Добавить в цитаты Настройки чтения

Страница 30 из 83

Так же неожиданно, как появился, мой сосед снизу исчез. Я шел на прогулку, когда меня окликнули из камеры в нижнем этаже, куда переводили смертников. Через решетку и на расстоянии я не мог разглядеть его лицо. Видел только его льняные волосы. Камера его тотчас же была занята другим. Но я долго не мог забыть своего былого соседа - незадачливую жертву выродившейся в разгул и хулиганство революции.
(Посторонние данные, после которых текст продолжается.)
-- ==== Sys2Proof/Laws/State.lean ====
section
/-! SUPPORT. One lemma per field per state update, so that no proof unfolds an update. -/

namespace Sys2Proof.Machine

variable (s : State)

@[simp] theorem complete_cfg : (complete s).cfg = s.cfg := rfl
@[simp] theorem complete_status : (complete s).status = statusCompleted := rfl
@[simp] theorem complete_fault : (complete s).fault = s.fault := rfl
@[simp] theorem complete_crc : (complete s).crc = s.crc := rfl
@[simp] theorem complete_res : (complete s).res = s.res := rfl
@[simp] theorem complete_addr : (complete s).addr = s.addr := rfl
@[simp] theorem complete_chunkBase : (complete s).chunkBase = s.chunkBase := rfl
@[simp] theorem complete_chunkLen : (complete s).chunkLen = s.chunkLen := rfl
@[simp] theorem complete_rxAddr : (complete s).rxAddr = s.rxAddr := rfl
@[simp] theorem complete_rxId : (complete s).rxId = s.rxId := rfl
@[simp] theorem complete_rxType : (complete s).rxType = s.rxType := rfl
@[simp] theorem complete_rxLen : (complete s).rxLen = s.rxLen := rfl
@[simp] theorem complete_rxBodyLen : (complete s).rxBodyLen = s.rxBodyLen := rfl
@[simp] theorem complete_acc : (complete s).acc = s.acc := rfl
@[simp] theorem complete_ibuf : (complete s).ibuf = s.ibuf := rfl
@[simp] theorem complete_pbuf : (complete s).pbuf = s.pbuf := rfl
@[simp] theorem complete_obuf : (complete s).obuf = s.obuf := rfl
@[simp] theorem complete_pending : (complete s).pending = s.pending := rfl

@[simp] theorem raise_cfg (e : ErrorKind) : (raise e s).cfg = s.cfg := rfl
@[simp] theorem raise_status (e : ErrorKind) : (raise e s).status = e.code := rfl
@[simp] theorem raise_fault (e : ErrorKind) : (raise e s).fault = stickyFault s.fault e.code := rfl
@[simp] theorem raise_crc (e : ErrorKind) : (raise e s).crc = s.crc := rfl
@[simp] theorem raise_res (e : ErrorKind) : (raise e s).res = s.res := rfl
@[simp] theorem raise_addr (e : ErrorKind) : (raise e s).addr = s.addr := rfl
@[simp] theorem raise_chunkBase (e : ErrorKind) : (raise e s).chunkBase = s.chunkBase := rfl
@[simp] theorem raise_chunkLen (e : ErrorKind) : (raise e s).chunkLen = s.chunkLen := rfl
@[simp] theorem raise_rxAddr (e : ErrorKind) : (raise e s).rxAddr = s.rxAddr := rfl
@[simp] theorem raise_rxId (e : ErrorKind) : (raise e s).rxId = s.rxId := rfl
@[simp] theorem raise_rxType (e : ErrorKind) : (raise e s).rxType = s.rxType := rfl
@[simp] theorem raise_rxLen (e : ErrorKind) : (raise e s).rxLen = s.rxLen := rfl
@[simp] theorem raise_rxBodyLen (e : ErrorKind) : (raise e s).rxBodyLen = s.rxBodyLen := rfl
@[simp] theorem raise_acc (e : ErrorKind) : (raise e s).acc = s.acc := rfl
@[simp] theorem raise_ibuf (e : ErrorKind) : (raise e s).ibuf = s.ibuf := rfl
@[simp] theorem raise_pbuf (e : ErrorKind) : (raise e s).pbuf = s.pbuf := rfl
@[simp] theorem raise_obuf (e : ErrorKind) : (raise e s).obuf = s.obuf := rfl
@[simp] theorem raise_pending (e : ErrorKind) : (raise e s).pending = s.pending := rfl

@[simp] theorem setCrc_cfg (c : BitVec 16) : (setCrc c s).cfg = s.cfg := rfl
@[simp] theorem setCrc_status (c : BitVec 16) : (setCrc c s).status = s.status := rfl
@[simp] theorem setCrc_fault (c : BitVec 16) : (setCrc c s).fault = s.fault := rfl
@[simp] theorem setCrc_crc (c : BitVec 16) : (setCrc c s).crc = c := rfl
@[simp] theorem setCrc_res (c : BitVec 16) : (setCrc c s).res = s.res := rfl
@[simp] theorem setCrc_addr (c : BitVec 16) : (setCrc c s).addr = s.addr := rfl
@[simp] theorem setCrc_chunkBase (c : BitVec 16) : (setCrc c s).chunkBase = s.chunkBase := rfl
@[simp] theorem setCrc_chunkLen (c : BitVec 16) : (setCrc c s).chunkLen = s.chunkLen := rfl
@[simp] theorem setCrc_rxAddr (c : BitVec 16) : (setCrc c s).rxAddr = s.rxAddr := rfl
@[simp] theorem setCrc_rxId (c : BitVec 16) : (setCrc c s).rxId = s.rxId := rfl
@[simp] theorem setCrc_rxType (c : BitVec 16) : (setCrc c s).rxType = s.rxType := rfl
@[simp] theorem setCrc_rxLen (c : BitVec 16) : (setCrc c s).rxLen = s.rxLen := rfl
@[simp] theorem setCrc_rxBodyLen (c : BitVec 16) : (setCrc c s).rxBodyLen = s.rxBodyLen := rfl
@[simp] theorem setCrc_acc (c : BitVec 16) : (setCrc c s).acc = s.acc := rfl
@[simp] theorem setCrc_ibuf (c : BitVec 16) : (setCrc c s).ibuf = s.ibuf := rfl
@[simp] theorem setCrc_pbuf (c : BitVec 16) : (setCrc c s).pbuf = s.pbuf := rfl
@[simp] theorem setCrc_obuf (c : BitVec 16) : (setCrc c s).obuf = s.obuf := rfl
@[simp] theorem setCrc_pending (c : BitVec 16) : (setCrc c s).pending = s.pending := rfl

@[simp] theorem setRes_cfg (v : BitVec 64) : (setRes v s).cfg = s.cfg := rfl
@[simp] theorem setRes_status (v : BitVec 64) : (setRes v s).status = s.status := rfl
@[simp] theorem setRes_fault (v : BitVec 64) : (setRes v s).fault = s.fault := rfl
@[simp] theorem setRes_crc (v : BitVec 64) : (setRes v s).crc = s.crc := rfl
@[simp] theorem setRes_res (v : BitVec 64) : (setRes v s).res = v := rfl
@[simp] theorem setRes_addr (v : BitVec 64) : (setRes v s).addr = s.addr := rfl
@[simp] theorem setRes_chunkBase (v : BitVec 64) : (setRes v s).chunkBase = s.chunkBase := rfl
@[simp] theorem setRes_chunkLen (v : BitVec 64) : (setRes v s).chunkLen = s.chunkLen := rfl
@[simp] theorem setRes_rxAddr (v : BitVec 64) : (setRes v s).rxAddr = s.rxAddr := rfl
@[simp] theorem setRes_rxId (v : BitVec 64) : (setRes v s).rxId = s.rxId := rfl
@[simp] theorem setRes_rxType (v : BitVec 64) : (setRes v s).rxType = s.rxType := rfl
@[simp] theorem setRes_rxLen (v : BitVec 64) : (setRes v s).rxLen = s.rxLen := rfl
@[simp] theorem setRes_rxBodyLen (v : BitVec 64) : (setRes v s).rxBodyLen = s.rxBodyLen := rfl
@[simp] theorem setRes_acc (v : BitVec 64) : (setRes v s).acc = s.acc := rfl
@[simp] theorem setRes_ibuf (v : BitVec 64) : (setRes v s).ibuf = s.ibuf := rfl
@[simp] theorem setRes_pbuf (v : BitVec 64) : (setRes v s).pbuf = s.pbuf := rfl
@[simp] theorem setRes_obuf (v : BitVec 64) : (setRes v s).obuf = s.obuf := rfl
@[simp] theorem setRes_pending (v : BitVec 64) : (setRes v s).pending = s.pending := rfl

@[simp] theorem setAddr_cfg (a : BitVec 24) : (setAddr a s).cfg = s.cfg := rfl
@[simp] theorem setAddr_status (a : BitVec 24) : (setAddr a s).status = s.status := rfl
@[simp] theorem setAddr_fault (a : BitVec 24) : (setAddr a s).fault = s.fault := rfl
@[simp] theorem setAddr_crc (a : BitVec 24) : (setAddr a s).crc = s.crc := rfl
@[simp] theorem setAddr_res (a : BitVec 24) : (setAddr a s).res = s.res := rfl
@[simp] theorem setAddr_addr (a : BitVec 24) : (setAddr a s).addr = a := rfl
@[simp] theorem setAddr_chunkBase (a : BitVec 24) : (setAddr a s).chunkBase = s.chunkBase := rfl
@[simp] theorem setAddr_chunkLen (a : BitVec 24) : (setAddr a s).chunkLen = s.chunkLen := rfl
@[simp] theorem setAddr_rxAddr (a : BitVec 24) : (setAddr a s).rxAddr = s.rxAddr := rfl
@[simp] theorem setAddr_rxId (a : BitVec 24) : (setAddr a s).rxId = s.rxId := rfl
@[simp] theorem setAddr_rxType (a : BitVec 24) : (setAddr a s).rxType = s.rxType := rfl
@[simp] theorem setAddr_rxLen (a : BitVec 24) : (setAddr a s).rxLen = s.rxLen := rfl
@[simp] theorem setAddr_rxBodyLen (a : BitVec 24) : (setAddr a s).rxBodyLen = s.rxBodyLen := rfl
@[simp] theorem setAddr_acc (a : BitVec 24) : (setAddr a s).acc = s.acc := rfl
@[simp] theorem setAddr_ibuf (a : BitVec 24) : (setAddr a s).ibuf = s.ibuf := rfl
@[simp] theorem setAddr_pbuf (a : BitVec 24) : (setAddr a s).pbuf = s.pbuf := rfl
@[simp] theorem setAddr_obuf (a : BitVec 24) : (setAddr a s).obuf = s.obuf := rfl
@[simp] theorem setAddr_pending (a : BitVec 24) : (setAddr a s).pending = s.pending := rfl

@[simp] theorem setIbuf_cfg (b : List Byte) : (setIbuf b s).cfg = s.cfg := rfl
@[simp] theorem setIbuf_status (b : List Byte) : (setIbuf b s).status = s.status := rfl
@[simp] theorem setIbuf_fault (b : List Byte) : (setIbuf b s).fault = s.fault := rfl
@[simp] theorem setIbuf_crc (b : List Byte) : (setIbuf b s).crc = s.crc := rfl
@[simp] theorem setIbuf_res (b : List Byte) : (setIbuf b s).res = s.res := rfl
@[simp] theorem setIbuf_addr (b : List Byte) : (setIbuf b s).addr = s.addr := rfl
@[simp] theorem setIbuf_chunkBase (b : List Byte) : (setIbuf b s).chunkBase = s.chunkBase := rfl
@[simp] theorem setIbuf_chunkLen (b : List Byte) : (setIbuf b s).chunkLen = s.chunkLen := rfl
@[simp] theorem setIbuf_rxAddr (b : List Byte) : (setIbuf b s).rxAddr = s.rxAddr := rfl
@[simp] theorem setIbuf_rxId (b : List Byte) : (setIbuf b s).rxId = s.rxId := rfl
@[simp] theorem setIbuf_rxType (b : List Byte) : (setIbuf b s).rxType = s.rxType := rfl
@[simp] theorem setIbuf_rxLen (b : List Byte) : (setIbuf b s).rxLen = s.rxLen := rfl
@[simp] theorem setIbuf_rxBodyLen (b : List Byte) : (setIbuf b s).rxBodyLen = s.rxBodyLen := rfl
@[simp] theorem setIbuf_acc (b : List Byte) : (setIbuf b s).acc = s.acc := rfl
@[simp] theorem setIbuf_ibuf (b : List Byte) : (setIbuf b s).ibuf = b := rfl
@[simp] theorem setIbuf_pbuf (b : List Byte) : (setIbuf b s).pbuf = s.pbuf := rfl
@[simp] theorem setIbuf_obuf (b : List Byte) : (setIbuf b s).obuf = s.obuf := rfl
@[simp] theorem setIbuf_pending (b : List Byte) : (setIbuf b s).pending = s.pending := rfl

@[simp] theorem setPbuf_cfg (b : List Byte) : (setPbuf b s).cfg = s.cfg := rfl
@[simp] theorem setPbuf_status (b : List Byte) : (setPbuf b s).status = s.status := rfl
@[simp] theorem setPbuf_fault (b : List Byte) : (setPbuf b s).fault = s.fault := rfl
@[simp] theorem setPbuf_crc (b : List Byte) : (setPbuf b s).crc = s.crc := rfl
@[simp] theorem setPbuf_res (b : List Byte) : (setPbuf b s).res = s.res := rfl
@[simp] theorem setPbuf_addr (b : List Byte) : (setPbuf b s).addr = s.addr := rfl
@[simp] theorem setPbuf_chunkBase (b : List Byte) : (setPbuf b s).chunkBase = s.chunkBase := rfl
@[simp] theorem setPbuf_chunkLen (b : List Byte) : (setPbuf b s).chunkLen = s.chunkLen := rfl
@[simp] theorem setPbuf_rxAddr (b : List Byte) : (setPbuf b s).rxAddr = s.rxAddr := rfl
@[simp] theorem setPbuf_rxId (b : List Byte) : (setPbuf b s).rxId = s.rxId := rfl
@[simp] theorem setPbuf_rxType (b : List Byte) : (setPbuf b s).rxType = s.rxType := rfl
@[simp] theorem setPbuf_rxLen (b : List Byte) : (setPbuf b s).rxLen = s.rxLen := rfl
@[simp] theorem setPbuf_rxBodyLen (b : List Byte) : (setPbuf b s).rxBodyLen = s.rxBodyLen := rfl
@[simp] theorem setPbuf_acc (b : List Byte) : (setPbuf b s).acc = s.acc := rfl
@[simp] theorem setPbuf_ibuf (b : List Byte) : (setPbuf b s).ibuf = s.ibuf := rfl
@[simp] theorem setPbuf_pbuf (b : List Byte) : (setPbuf b s).pbuf = b := rfl
@[simp] theorem setPbuf_obuf (b : List Byte) : (setPbuf b s).obuf = s.obuf := rfl
@[simp] theorem setPbuf_pending (b : List Byte) : (setPbuf b s).pending = s.pending := rfl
Он оказался одной из бесчисленных "щепок", отлетевших при неумелой "рубке леса"...

Другого рода эпизод был связан тоже с прогулкой.

Через открытую летом форточку донеслись громкая речь и дружный хохот. Я влез на окно и увидел гулявших на так называемой общей прогулке. Они весело резвились, бегали взапуски, играли в чехарду. Среди прыгающих и хохочущих без труда можно было узнать Абрама Гоца. Арестованый год тому назад, с тремя другими, за подготовку покушения на министра внутренних дел П. Н. Дурново, Гоц с товарищами были переведены по окончании следствия из петропавловской крепости к нам в ДПЗ. С этого дня было точно известно, когда выводили на прогулку группу Гоца: взрывы громкого смеха то и дело врывались в мое окно.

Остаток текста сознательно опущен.